DATA EXTRACTS below:

/-! ## Time, the step and reset -/

/-- Reading the Stable Counter: the counter plus CNTC, or a half of it, to rd, the Counter ID to rj; where MISC.DRDTL of
the level forbids it, IPE (R612 to R615).  With rd = rj the one register receives either value (log 28).  After `n`
ticks: an enabled timer that has not expired counts down, and at 0 sets TI; a one-shot timer stays at 0, a periodic one
starts again; TICLR.CLR clears TI (R155, 13 R154, R35, D20; log 57). -/
def Obligations.TimeAndTimer : Prop :=
  (∀ (s : State) (rd rj : Reg) (t id : Word), t = s.stable + s.csr.timer.cntc → id = s.csr.timer.tid.signExtend 64 →
     ∀ p ∈ [(Instr.rdtimelW rd rj, (t.setWidth 32).signExtend 64), (.rdtimehW rd rj, t.sshiftRight 32),
         (.rdtimeD rd rj, t)],
       if s.plv ≠ 0 ∧ s.csr.basic.misc.getLsbD (4 + s.plv.toNat) = true then Raises p.1 s .ipe
       else if rd = rj ∧ rd ≠ 0 then CompletesX p.1 s rd p.2 ∨ CompletesX p.1 s rd id
       else ∃ u, exec p.1 s = .next u ∧
         (∀ r, u.x r = if r = 0 then 0 else if r = rd then p.2 else if r = rj then id else s.x r) ∧
         NextPc s u ∧ SameButX s u) ∧
  ∀ (s t : State) (n : Nat) (c : TimerCsrs), c = s.csr.timer → t = s.tick n →
    t.stable = s.stable + BitVec.ofNat 64 n ∧
    (c.tcfg.getLsbD 0 = false ∨ c.tval = 0 → t.csr = s.csr) ∧
    (c.tcfg.getLsbD 0 = true → c.tval ≠ 0 →
      (n < c.tval.toNat → t.csr.timer.tval.toNat = c.tval.toNat - n ∧ t.csr.basic = s.csr.basic) ∧
      (c.tval.toNat ≤ n → t.csr.basic.estat.getLsbD 11 = true ∧
        (c.tcfg.getLsbD 1 = false → t.csr.timer.tval = 0) ∧
        (c.tcfg.getLsbD 1 = true → n = c.tval.toNat → t.csr.timer.tval = c.tcfg &&& ~~~3))) ∧
    ((s.csrWrite .ticlr 1).is.getLsbD 11 = false)

/-- A step, after its input, with no wait and no interrupt, runs the instruction whose word lies at pc: `exec` of it, the
word kept for BADI; a word that decodes to no instruction raises INE (R320, R321, R871).  Before it come, in this order,
a fetch watchpoint, with its Status bits set, unless Skip lets it pass; ADEF of a misaligned or illegal pc; the
exceptions of the translation; a machine error that waits (R210, R868, R876, R878, 13 R187, R191; log 36).  An exception
of the fetch itself records any word in BADI (log 20), and a byte stored since the last IBAR may be fetched with an
earlier value (log 33).  That memory is little-endian is presumed (R203; log 11). -/
def Obligations.StepRunsDecoded : Prop :=
  ∀ s₀ s : State, s = s₀.takeInput → Fetches s →
    (hitMask s.fwpHits s.csr.watch.fwp ≠ 0 → s.csr.watch.fwps.getLsbD 16 = false →
      ∃ w, step s₀ = .next (({ s.setFwps (s.csr.watch.fwps ||| hitMask s.fwpHits s.csr.watch.fwp) with
        ir := w } : State).drawn.raise (.wpef (debugOnlyHit s.fwpHits s.csr.watch.fwp)))) ∧
    ∀ (u : State) (a : Word), FetchPasses s u → a = s.effVa s.pc →
      (a.toNat % 4 ≠ 0 ∨ u.legal .fetch a = false →
        ∃ w, step s₀ = .next (({ u with ir := w } : State).drawn.raise (.adef a))) ∧
      (a.toNat % 4 = 0 → u.legal .fetch a = true →
        (∀ e, FirstRaises u .fetch a 4 e → ∃ w, step s₀ = .next (({ u with ir := w } : State).drawn.raise e)) ∧
        (∀ r, FirstStops u .fetch a 4 r → step s₀ = r.out) ∧
        ∀ p as v, BytesTranslate u .fetch a 4 p → as = (List.range 4).map (fun n => (p n).pa) → v = u.fetched as →
          (u.fetchOpen as = false → v = { u with ir := BitVec.ofNat 32 (u.valueAt as) }) ∧
          (∀ r, u.merrPending = some r →
            step s₀ = .next (({ v with merrPending := none } : State).raiseMachineError r)) ∧
          (u.merrPending = none →
            (∀ i, decode v.ir = some i → step s₀ = exec i v) ∧
            (decode v.ir = none → step s₀ = .next (v.raise .ine))))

End of DATA EXTRACTS.

#### EXERCISE DIRECTIONS:
Copy here each line of the preceding records with "tcfg" in it.

#### OUTPUT FOR THIS EXERCISE:
    (c.tcfg.getLsbD 0 = false ∨ c.tval = 0 → t.csr = s.csr) ∧
    (c.tcfg.getLsbD 0 = true → c.tval ≠ 0 →
        (c.tcfg.getLsbD 1 = false → t.csr.timer.tval = 0) ∧
        (c.tcfg.getLsbD 1 = true → n = c.tval.toNat → t.csr.timer.tval = c.tcfg &&& ~~~3))) ∧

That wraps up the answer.